The report on the investigation itself noted these substances could be used to make homemade bombs, “but not Goma 2”. Goma 2 is a powerful industrial explosive that was regularly used by the Basque terror group ETA in the 1980s and 1990s. According to some reports, the basement of the house in Sabadell was used as storage for pyrotechnic material in local celebrations that ended on September 9. The Civil Guards also seized a ballot box allegedly used in the 1 October referendum.

Even more remarkable was the reaction of Pedro Sánchez, the acting prime minister and leader of the Spanish Socialist Party (PSOE). Attending the UN General Assembly in New York, he said “I just found out through the media.”

It is hard to believe Sánchez was unaware of a major police raid on an alleged terror cell in Catalonia. Not only has Catalonia been a center of police repression in Spain, but there have been no terror activities by Catalan nationalists for decades—since the activities of Terra Lluire (Free Land) in the early 1990s.

Even PSOE-linked association of judges denounced the operation. Ignacio González Vega, the spokesman for Judges for Democracy group, questioned the public prosecutor’s “bluntness,” which he described as inappropriate for an initial phase of an investigation. Vega expressed “surprise” over the quantity of information released to the public in an investigation under seal, insisting that the most important thing was the presumption of innocence of the “suspects.”

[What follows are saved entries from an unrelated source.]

-- ==== Sys2Proof/Machine/Operands.lean ====
section
/-!
DEFINITION. The operand forms (spec/03_encoding.md R53 to R60, spec/04_waves.md R87, spec/06_arithmetic.md R137, R138): what each field
supplies in each lane, and how a result is written.
-/
namespace Sys2Proof.Machine

/-- What an instruction being issued knows of itself: its fields, the lanes of its issue group, the lanes active after predication and
the lowest of them, whether it executes once (R59, R281), its address and length, the state its sources read, the entries it popped in
the order of S0, S1, S2 and DST, and the sleep it comes out of. -/
structure Ic where
  f : Fields
  n : Nat
  act : Mask
  lane : Nat
  uni : Bool
  one : Bool
  pc : Dword
  len : Nat
  rd : State
  pops : List (List Word)
  old : Option Wait

/-- How a member reads a 9-bit name (R53, R281). -/
def nameReader (m : Member) (n : Name) : Operand :=
  match m.kind with
  | .ap => operandOfAp n
  | _ => operandOf n

/-- The address after the instruction (R45). -/
def Ic.next (ic : Ic) : Dword := ic.pc + BitVec.ofNat 64 ic.len

/-- The operand that a name denotes in this instruction. -/
def Ic.opnd (ic : Ic) (n : Name) : Operand := nameReader ic.rd.m n

/-- An integer of `b` bits sign-extended to 64 bits. -/
def sx (b x : Nat) : Dword := (BitVec.ofNat b x).signExtend 64

/-- The FP32 patterns of the floating inline constants (R54). -/
def floatConsts : List Nat :=
  [0x3F000000, 0x3F800000, 0x40000000, 0x40800000, 0xBF000000, 0xBF800000, 0xC0000000, 0x3FB8AA3B]

/-- An inline constant read in an integer or untyped type (R54). -/
def constBits (i : Nat) : Dword :=
  if i < 16 then BitVec.ofNat 64 i
  else if i < 24 then 0#64 - BitVec.ofNat 64 (i - 15)
  else BitVec.ofNat 64 (floatConsts.getD (i - 24) 0)

/-- The trailing immediate as a 64-bit operand (R58). -/
def immBits (f : Fields) : Dword :=
  match f.len.toNat with
  | 1 => sx 32 (fld f.ext 31 0)
  | 2 => f.ext
  | _ => 0#64

/-- The context depth of a member (`sr.emu_depth`, R448). -/
def emuDepth (m : Member) : Nat := (m.frames.filter fun f => !f.sup).length

/-- The supervisor depth of a member (`sr.svdepth`, R448). -/
def svDepth (m : Member) : Nat := (m.frames.filter fun f => f.sup).length

/-- A special value in a lane (R55). -/
def specialBits (s : State) (i l : Nat) : Dword :=
  match i with
  | 0 => BitVec.ofNat 64 l
  | 1 => BitVec.ofNat 64 (if s.m.kind = .wave then s.m.waveId + l / 32 else 0)
  | 2 => s.team.teamId.setWidth 64
  | 3 => s.m.role.setWidth 64
  | 4 => BitVec.ofNat 64 (nLanes s)
  | 5 => 0#64
  | 6 => BitVec.ofNat 64 (emuDepth s.m)
  | _ => BitVec.allOnes 64

/-- The other half-wave of a half-wave's hardware wave (R82). -/
def otherHalf (s : State) : Option Member :=
  if nLanes s = 16 then s.peers.find? fun o => o.kind = .wave && o.waveId == s.m.waveId && o.half != s.m.half else none

/-- pN over the 32 lanes of hardware wave `h` of the member: under width 16 the two half-waves hold 16 lanes each, half-wave 0 the low ones
(R56, R82). -/
def hwPred (s : State) (r h : Nat) : BitVec 32 :=
  if r = 7 then BitVec.allOnes 32
  else if nLanes s = 16 then
    let part (m : Member) : Nat := (pReg m.rf r).toNat % 2 ^ 16 * 2 ^ (16 * m.half)
    BitVec.ofNat 32 (part s.m + ((otherHalf s).map part).getD 0)
  else hwMask (pReg s.m.rf r) h

/-- The 64 bits that an operand supplies in a lane, where a vector operand is one register, or a pair when `wide` (R53 to R60). `pop` is
the entry popped for the field. What a q or p register supplies to a 64-bit operand is the model's choice (log 105): its 32 bits with zeros
above them. -/
def opndBits (s : State) (f : Fields) (o : Operand) (pop : List Word) (wide : Bool) (l : Nat) : Dword :=
  match o with
  | .v r => if wide then (vLane s.m.rf (r + 1) l) ++ (vLane s.m.rf r l) else (vLane s.m.rf r l).setWidth 64
  | .k r => kReg s.m.rf r
  | .q _ => (pop.getD (l % 32) 0#32).setWidth 64
  | .p r => (hwPred s r (l / 32)).setWidth 64
  | .special i => specialBits s i l
  | .const i => constBits i
  | .imm => immBits f
  | .reserved => 0#64
  | .none => 0#64

/-- The lane that a lane's sources are read from: the lowest active lane in a uniform instruction (R59). -/
def Ic.at (ic : Ic) (l : Nat) : Nat := if ic.uni then ic.lane else l

def Ic.src0 (ic : Ic) (wide : Bool) (l : Nat) : Dword :=
  opndBits ic.rd ic.f (ic.opnd ic.f.s0) (ic.pops.getD 0 []) wide (ic.at l)
def Ic.src1 (ic : Ic) (wide : Bool) (l : Nat) : Dword :=
  opndBits ic.rd ic.f (ic.opnd ic.f.s1) (ic.pops.getD 1 []) wide (ic.at l)
def Ic.src2 (ic : Ic) (wide : Bool) (l : Nat) : Dword :=
  opndBits ic.rd ic.f (ic.opnd ic.f.s2) (ic.pops.getD 2 []) wide (ic.at l)
/-- DST read as a source (R46). -/
def Ic.srcD (ic : Ic) (wide : Bool) (l : Nat) : Dword :=
  opndBits ic.rd ic.f (ic.opnd ic.f.dst) (ic.pops.getD 3 []) wide (ic.at l)

/-- The sources read once from the lowest active lane (R59). -/
def Ic.u0 (ic : Ic) (wide : Bool) : Dword := ic.src0 wide ic.lane
def Ic.u1 (ic : Ic) (wide : Bool) : Dword := ic.src1 wide ic.lane
def Ic.u2 (ic : Ic) (wide : Bool) : Dword := ic.src2 wide ic.lane
def Ic.uD (ic : Ic) (wide : Bool) : Dword := ic.srcD wide ic.lane

/-- The low 32 bits. -/
def lo32 (x : Dword) : Word := x.setWidth 32

/-- Whether a condition operand holds in a lane (R87). -/
def condBits (s : State) (f : Fields) (o : Operand) (l : Nat) : Bool :=
  match o with
  | .p r => (pReg s.m.rf r).getLsbD l
  | .v r => vLane s.m.rf r l != 0#32
  | .none => false
  | o => opndBits s f o [] false l != 0#64

def Ic.cond0 (ic : Ic) (l : Nat) : Bool := condBits ic.rd ic.f (ic.opnd ic.f.s0) (ic.at l)
def Ic.cond1 (ic : Ic) (l : Nat) : Bool := condBits ic.rd ic.f (ic.opnd ic.f.s1) (ic.at l)
def Ic.cond2 (ic : Ic) (l : Nat) : Bool := condBits ic.rd ic.f (ic.opnd ic.f.s2) (ic.at l)

/-- The active lanes, ascending (R5). -/
def Ic.lanes (ic : Ic) : List Nat := lanesOf ic.n ic.act

/-- The lanes that the instruction acts in: the lowest active one when it is uniform (R59). -/
def Ic.once (ic : Ic) : List Nat := if ic.uni then [ic.lane] else ic.lanes

/-- An entry pushed onto a data queue (R57, R284). -/
def pushQueue (s : State) (q : Nat) (e : QEntry) : State :=
  { s with team := { s.team with queues := modifyAt (fun es => es ++ [e]) q s.team.queues } }

/-- The entry that a result makes: 0 in inactive lanes, the one value in every lane for a one-lane member (R57, R284). -/
def Ic.entry (ic : Ic) (res : Nat → Word) : List Word :=
  (List.range 32).map fun l => if ic.one then res 0 else if ic.act.getLsbD l then res l else 0#32

/-- The result written to DST in the active lanes: a vector register or, when `wide`, a pair; the k register once, as the 64 bits that
`res` gives in the lowest active lane; a queue entry; a predicate, by whether the result is not zero; or nothing (R53, R56, R57, R138). -/
def Ic.write (ic : Ic) (s : State) (wide : Bool) (res : Nat → Dword) : State :=
  match ic.opnd ic.f.dst with
  | .v r =>
    let s := writeV s r ic.act fun l => lo32 (res l)
    if wide then writeV s (r + 1) ic.act fun l => (res l >>> 32).setWidth 32 else s
  | .k r => setK s r (res ic.lane)
  | .q r => pushQueue s r (.data (ic.entry fun l => lo32 (res l)))
  | .p r => setP s r ic.act (maskOf ic.n fun l => res l != 0#64)
  | _ => s

/-- A 32-bit result as 64 bits: sign-extended for a signed type, else zero-extended (R138). -/
def ext32 (signed : Bool) (w : Word) : Dword := if signed then w.signExtend 64 else w.setWidth 64

/-- The same 64-bit value written to every active lane, or to the k register once. -/
def Ic.writeAll (ic : Ic) (s : State) (wide : Bool) (x : Dword) : State := ic.write s wide fun _ => x

end Sys2Proof.Machine
end

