-- ==== Sys2Proof/Machine/Ops.lean ====
section
/-!
DEFINITION. The named operations that every instruction is made of: taking a trap and returning from one (spec/19_traps.md R442 to R453,
R460), retirement (spec/04_waves.md R80), resuming from the reconvergence stack (R76), delivery of PRE (spec/18_scheduler.md R431), and
`issue`, the steps of spec/03_encoding.md R63 with the order of R447.
-/
namespace Sys2Proof.Machine

/-! ## Team barriers -/

/-- The arrival units of a member (R400): its hardware waves 0 to 31, or itself by its role and its number in it. -/
def unitsOf (width : Nat) (m : Member) : List Nat :=
  match m.kind with
  | .wave => if width ≤ 32 then [m.waveId] else (List.range (width / 32)).map (m.waveId + ·)
  | .ap => [32 + 8 * m.role.toNat + m.memNo]
  | .mx => [96]

/-- The members of the team in focus. -/
def teamMembers (s : State) : List Member := s.m :: s.peers

/-- Members that have not retired. -/
def unretired (ms : List Member) : List Member := ms.filter fun m => m.status != .retired && m.status != .unbound

/-- Whether a role is in the mask of team barrier `n` (R401). -/
def inTbMask (t : Team) (n : Nat) (role : Nat) : Bool := (t.tbmask.getD (n / 8) 0#64).getLsbD (8 * (n % 8) + role)

/-- The units of unretired members that team barrier `n` expects (R401, R403). -/
def liveUnits (s : State) (n : Nat) : List Nat :=
  (((unretired (teamMembers s)).filter fun m => inTbMask s.team n m.role.toNat).map (unitsOf s.team.width)).flatten.eraseDups

/-- EXPECT of team barrier `n` (R401, R403): the units of unretired members, and those that arrived before they retired. -/
def barExpect (s : State) (n : Nat) (b : Barrier) : Nat :=
  let live := liveUnits s n
  live.length + (b.arrived.filter fun u => !live.contains u).length

/-- A change of every sleep of a member: its own, and those that an interruption or a pre-emption keeps for it. -/
def mapWaits (g : Wait → Wait) (m : Member) : Member :=
  { m with wait := m.wait.map g, pre := { m.pre with wait := m.pre.wait.map g }
           frames := m.frames.map fun f => { f with wait := f.wait.map g } }

/-- A change of every member of the team in focus. -/
def mapTeam (g : Member → Member) (s : State) : State := { s with m := g s.m, peers := s.peers.map g }

/-- Whether a generation lies after another in 16-bit serial arithmetic (R405). -/
def genPassed (gen g : BitVec 16) : Bool := let d := (gen - g).toNat; 1 ≤ d && d ≤ 32767

/-- A sleep re-examined as barrier `n` completes a phase and takes a generation (R402, R405). -/
def wakeBarrier (n : Nat) (gen : BitVec 16) (w : Wait) : Wait :=
  match w with
  | .barrier k g => if k == n && genPassed gen g then .barrierDone g else w
  | w => w

/-- The sleep of a first half-wave as its hardware wave arrives at barrier `n` in the phase of a generation (R400). -/
def joinWait (n : Nat) (gen : BitVec 16) (w : Wait) : Wait := if w == .half n then .barrier n gen else w

/-- The hardware waves of which a half-wave has arrived, and all that have not retired (R400). -/
def readyWaves (s : State) (halves : List Nat) : List Nat :=
  let live := unretired (teamMembers s)
  ((live.filter fun m => halves.contains m.id &&
    live.all fun o => o.kind != .wave || o.waveId != m.waveId || halves.contains o.id).map (·.waveId)).eraseDups

/-- The half-waves of some hardware waves. -/
def halvesOf (s : State) (ws : List Nat) : List Nat :=
  ((teamMembers s).filter fun m => m.kind = .wave && ws.contains m.waveId).map (·.id)

/-- The half-waves of some hardware waves that sleep in `BAR` have arrived with them (R400). -/
def joinHalves (s : State) (n : Nat) (gen : BitVec 16) (ws : List Nat) : State :=
  let ids := halvesOf s ws
  mapTeam (fun m => if ids.contains m.id then mapWaits (joinWait n gen) m else m) s

/-- Team barrier `n` settled (R400 to R403): hardware waves whose half-waves are together arrive, and the phase completes when every expected
unit has arrived. -/
def settleBar (s : State) (n : Nat) : State :=
  let b := s.team.bars.getD n {}
  let ws := readyWaves s b.halves
  let s := joinHalves s n b.gen ws
  let b := { b with arrived := b.arrived ++ ws, halves := b.halves.filter fun h => !(halvesOf s ws).contains h }
  let e := barExpect s n b
  let put (b : Barrier) (s : State) : State := { s with team := { s.team with bars := s.team.bars.set n b } }
  if e != 0 && e ≤ b.arrived.length then
    put { b with gen := b.gen + 1#16, arrived := [] } (mapTeam (mapWaits (wakeBarrier n (b.gen + 1#16))) s)
  else put b s
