/-- The words that the engine read, written to the destination (R326): the tile's elements, its labels, or its row-admit map, which
`sr.rowadmit` takes as well. The registers are mapped and written one at a time, beside the instruction's other operands (R110). -/
def accReadOut (ic : Ic) (s : State) (ws : List Word) : Except Trap State :=
  if accForm ic.f = 3 then
    let x : Dword := (ws.getD 1 0#32) ++ (ws.getD 0 0#32)
    let s := { s with m := { s.m with rowadmit := x } }
    return ic.writeAll s false x
  else
    (List.range (ws.length / 32)).foldlM (fun s i => do
      let r := ic.f.dst.toNat + i
      let s ← openRegs s (r :: sourceRegs eAccrd ic.f s) [r] (hwsOf s (accLanes ic))
      return writeV s r (accLanes ic) fun l => ws.getD (32 * i + hwLane s l) 0#32) s

/-- The registers of an `ACCRD` destination of `k` words. -/
def accDests (f : Fields) (k : Nat) : List Nat := if accForm f = 3 then [] else (List.range (k / 32)).map (f.dst.toNat + ·)

/-- The registers that an `ACCRD` of `n` rows writes (R47). -/
def accSet (f : Fields) (n : Nat) (s : State) : RegSet :=
  if accForm f = 3 then destSet eAccrd f s else { vs := accDests f (32 * accRegs (accForm f) n) }

/-- `ACCRD` as its words arrive: its last reads are applied, and its destination is written (R108, R110). -/
def accComplete (ic : Ic) (s : State) (ws : List Word) : Act :=
  Act.of (accReadOut ic (applyLr (lookFirst s) ic.act (lastRegs eAccrd ic.f s) (accDests ic.f ws.length)) ws)

/-- ACCRD (R326): it takes its place in the queue, and the member sleeps until the engine has read the tile. -/
def execAccrd (f : Fields) (s : State) : Out :=
  issue eAccrd f s fun ic s =>
    match ic.old with
    | some (.mxResult id) => .sleep (.mxResult id)
    | some (.mxRead ws _) => accComplete ic s ws
    | _ =>
      match ownIssue eAccrd { ic with f := { ic.f with lr := 0#3 } } s with
      | .error a => a
      | .ok (ic, s') =>
        match accArgs ic s' with
        | .error t => .trap t
        | .ok none => enqueueAct (applyLr s' ic.act (lastRegs eAccrd f s') []) (accMask ic) (.plain false) []
        | .ok (some (t, row, n)) =>
          if !mxRoom s' then .sleep .mxRoom
          else
            let s' := lookSet eAccrd f (accSet f n s') s s'
            .hold (enqueue s' (2 ^ t) (.accRead t (accForm f) row n) []) (.mxResult s'.nextId)

/-- The words that `ACCWR` takes from its registers at issue, with the places they go to. -/
def accWords (ic : Ic) (row n : Nat) : List (Nat × Word) :=
  let v := ic.f.dst.toNat
  ((List.range (if accForm ic.f = 0 then n else 1)).map fun i =>
    ((lanesOf 32 (accLanes ic)).map fun l =>
      let h := hwLane ic.rd l
      [(64 * (row + i) + h, vLane ic.rd.m.rf (v + 2 * i) l), (64 * (row + i) + 32 + h, vLane ic.rd.m.rf (v + 2 * i + 1) l)]).flatten).flatten

/-- ACCWR (R326): its registers are read at issue. -/
def execAccwr (f : Fields) (s : State) : Out :=
  issue eAccwr f s fun ic s =>
    match ownIssue eAccwr ic s with
    | .error a => a
    | .ok (ic, s) =>
      match accArgs ic s with
      | .error t => .trap t
      | .ok none => enqueueAct s (accMask ic) (.plain false) []
      | .ok (some (t, row, n)) =>
        if accForm f = 3 then enqueueAct s (2 ^ t) (.setAdmit t (ic.uD true)) []
        else
          let regs := (List.range (accRegs (accForm f) n)).map (f.dst.toNat + ·)
          match touchRange s (sourceRegs { eAccwr with dstSrc := false } f s) regs (hwsOf s (accLanes ic)) with
          | .error e => .trap e
          | .ok s =>
            let rows := if accForm f = 0 then (List.range n).map (row + ·) else []
            enqueueAct s (2 ^ t) (.accWrite t (accForm f) rows (accWords ic row n)) []

/-! ## ACCLD and ACCST (R325) -/

def accTile (f : Fields) : Nat := fld f.ext 15 13
def accFmt (f : Fields) : Nat := fld f.ext 19 16
def accRnd (f : Fields) : Nat := fld f.ext 22 20
def accNosat (f : Fields) : Bool := bit f.ext 23
def accScaled (f : Fields) : Bool := bit f.ext 24
def accSaxis (f : Fields) : Bool := bit f.ext 25
def accCb (f : Fields) : Nat := fld f.ext 29 26
def accLbl (f : Fields) : Bool := bit f.ext 30
def accTrow (f : Fields) : Nat := fld f.ext 37 32
def accTcol (f : Fields) : Nat := fld f.ext 43 38
def accItype (f : Fields) : Bool := bit f.ext 44

/-- The ESIZE code of a type that R325 moves. -/
def accEsize (fmt : Nat) : Option Nat :=
  match fmt with
  | 0 => some 2
  | 4 => some 2
  | 10 => some 2
  | 11 => some 1
  | 12 => some 1
  | 13 => some 0
  | 14 => some 0
  | 2 => some 0
  | 6 => some 0
  | 15 => some 4
  | _ => none

/-- The further causes of GEOM (R325), and those of step 5 of R263; a side that overlaps itself counts only where it is written. -/
def accGeometry (f : Fields) (st : Bool) (r : Layout) : Bool :=
  let r' : Layout := if st then r else r &&& ~~~(BitVec.ofNat 512 (2 ^ 9))
  layoutBad r' || tcE2 r != 1 || 64 - accTrow f < tcE1 r || 64 - accTcol f < tcE0 r || accEsize (accFmt f) != some (tcEsize r) ||
    (accScaled f && (accFmt f < 13 || (if accSaxis f then tcE1 r else tcE0 r) % 32 != 0))
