/-- An arrival (R400 to R404), a release at `.DV` at a route-tag barrier (R242): the state with it made and the generation of its phase, or what
holds it back. A phase of a route-tag barrier that is full takes no arrival until the slath has completed it (log 32). -/
def arrive (f : Fields) (s : State) : Except Act (State × BitVec 16) :=
  match arrivalTrap f s with
  | some t => .error (.trap t)
  | none =>
    let (gen, arrived, _, expect) := barState f s
    if hasArrived f s || halfArrived f s || (barRoute f && expect ≤ arrived.length) then .error (.sleep .arrive)
    else .ok (if barRoute f then l1Clean (arriveRoute s (barNum f)) else arriveTeam s (barNum f), gen)

/-- What a departure from a barrier does to the L1 (R199, R242): from a route-tag one, of scope `.DV`, it is an acquire. -/
def barAcquire (f : Fields) (s : State) : State := if barRoute f then l1Flush s else s

/-- A generation as a result (R414). -/
def genBits (g : BitVec 16) : Dword := g.setWidth 64

/-- BAR (R414): a member that sleeps in it has arrived (R406), but for a first half-wave (R400). -/
def execBar (f : Fields) (s : State) : Out :=
  issue eBar f s fun ic s =>
    let leave (s : State) (g : BitVec 16) : Act := .ok (ic.writeAll (barAcquire f s) false (genBits g))
    match ic.old with
    | some (.barrierDone g) => leave s g
    | some (.barrier n g) => if genPassed (barState f s).1 g then leave s g else .sleep (.barrier n g)
    | some (.half n) => .sleep (.half n)
    | _ =>
      match arrive f s with
      | .error a => a
      | .ok (s', g) =>
        if halfArrived f s' then .hold s' (.half (barKey f))
        else if genPassed (barState f s').1 g then leave s' g
        else .hold s' (.barrier (barKey f) g)

/-- BARARR (R414). -/
def execBararr (f : Fields) (s : State) : Out :=
  issue eBararr f s fun ic s =>
    match arrive f s with
    | .error a => a
    | .ok (s', g) => .ok (ic.writeAll s' false (genBits g))

/-- BARWAIT (R415). -/
def execBarwait (f : Fields) (s : State) : Out :=
  issue eBarwait f s fun ic s =>
    let done := lateLast eBarwait ic (barAcquire f s)
    match ic.old with
    | some (.barrierDone _) => .ok done
    | some (.barrier n g) => if genPassed (barState f s).1 g then .ok done else .sleep (.barrier n g)
    | _ =>
      let g : BitVec 16 := (ic.u0 false).setWidth 16
      if genPassed (barState f s).1 g then .ok done else .hold s (.barrier (barKey f) g)

/-- BARGEN (R415). -/
def execBargen (f : Fields) (s : State) : Out :=
  issue eBargen f s fun ic s =>
    let (gen, arrived, _, expect) := barState f s
    let x := bnat (hasArrived f s) * 2 ^ 56 + expect % 2 ^ 20 * 2 ^ 36 + arrived.length % 2 ^ 20 * 2 ^ 16 + gen.toNat
    .ok (ic.writeAll s false (if isUni (ic.opnd f.dst) then BitVec.ofNat 64 x else genBits gen))

/-- A change of every member of the partition in focus, resident or saved. -/
def mapPart (g : Member → Member) (s : State) : State :=
  let s := if s.team.part == s.part.num then mapTeam g s else s
  { s with
    teams := s.teams.map fun t => if t.1.part == s.part.num then (t.1, t.2.map g) else t
    part := { s.part with saved := s.part.saved.map fun e => (e.1, e.2.1, e.2.2.map g) } }

/-- SLATH_PHASE_COMPLETE (R402, R404, R405): the phase of a route-tag barrier whose expected arrivals have been made completes, and every
waiter is re-examined. -/
def execSlathPhaseComplete (n : BitVec 3) (s : State) : Out :=
  let b := s.part.bts.getD n.toNat {}
  let g := b.gen + 1#16
  if b.expect != 0 && b.expect ≤ b.arrived.length then
    let s := mapPart (mapWaits (wakeBarrier (16 + n.toNat) g)) s
    .next { s with part := { s.part with bts := s.part.bts.set n.toNat { b with gen := g, arrived := [] } } }
  else .next s

/-! ## Task records (R408) -/

abbrev TaskWord := BitVec 512

def tkDoneVa (r : TaskWord) : Nat := fld r 191 144
def tkDoneDc (r : TaskWord) : Nat := fld r 143 128
def tkDoneDcv (r : TaskWord) : Bool := bit r 127
def tkHome (r : TaskWord) : Nat := fld r 119 112
def tkLease (r : TaskWord) : Nat := fld r 111 88
def tkDc (r : TaskWord) : Nat := fld r 63 48
def tkDcv (r : TaskWord) : Bool := bit r 47
def tkAttempt (r : TaskWord) : Nat := fld r 31 0
def setAttempt (r : TaskWord) (n : Nat) : TaskWord := setFld r 31 0 n

/-- The check of a record (R416). -/
def taskBad (r : TaskWord) (nclus : Nat) : Bool :=
  fld r 126 120 != 0 || fld r 87 64 != 0 || fld r 46 32 != 0 || tkLease r == 0 || !(tkHome r == 0xFF || tkHome r < nclus) ||
    tkDoneVa r % 4 != 0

This anti-terror operation is the latest in a long string of operations that ultimately came to nothing in the courts. In 2018, the High Court closed legal proceedings in the prosecution of anarchists in Operation Piñata and Operation Pandora, due to lack of evidence. This followed 33 arrests, three years of investigation during which hundreds of documents were analysed, and house searches across Spain, hours of phone conversations recorded, bank accounts frozen, and after subjecting some of the accused to months of imprisonment.

Last year, CDR activist Tamara Carrasco was arrested by Spanish police. Adrià Carrasco, another CDR activist escaped and went into self-exile in Belgium before he could be arrested. Both were accused of “rebellion” and “terrorism”. Currently, the case is at a standstill, after Spain’s High Court ruled out initial charges of terrorism and rebellion. Catalan courts are quarreling over their jurisdiction to handle the investigation, but Carrasco remains confined to the Catalan town of Viladecans—a measure restricting her freedom of movement outside the town until a new court focuses on her case.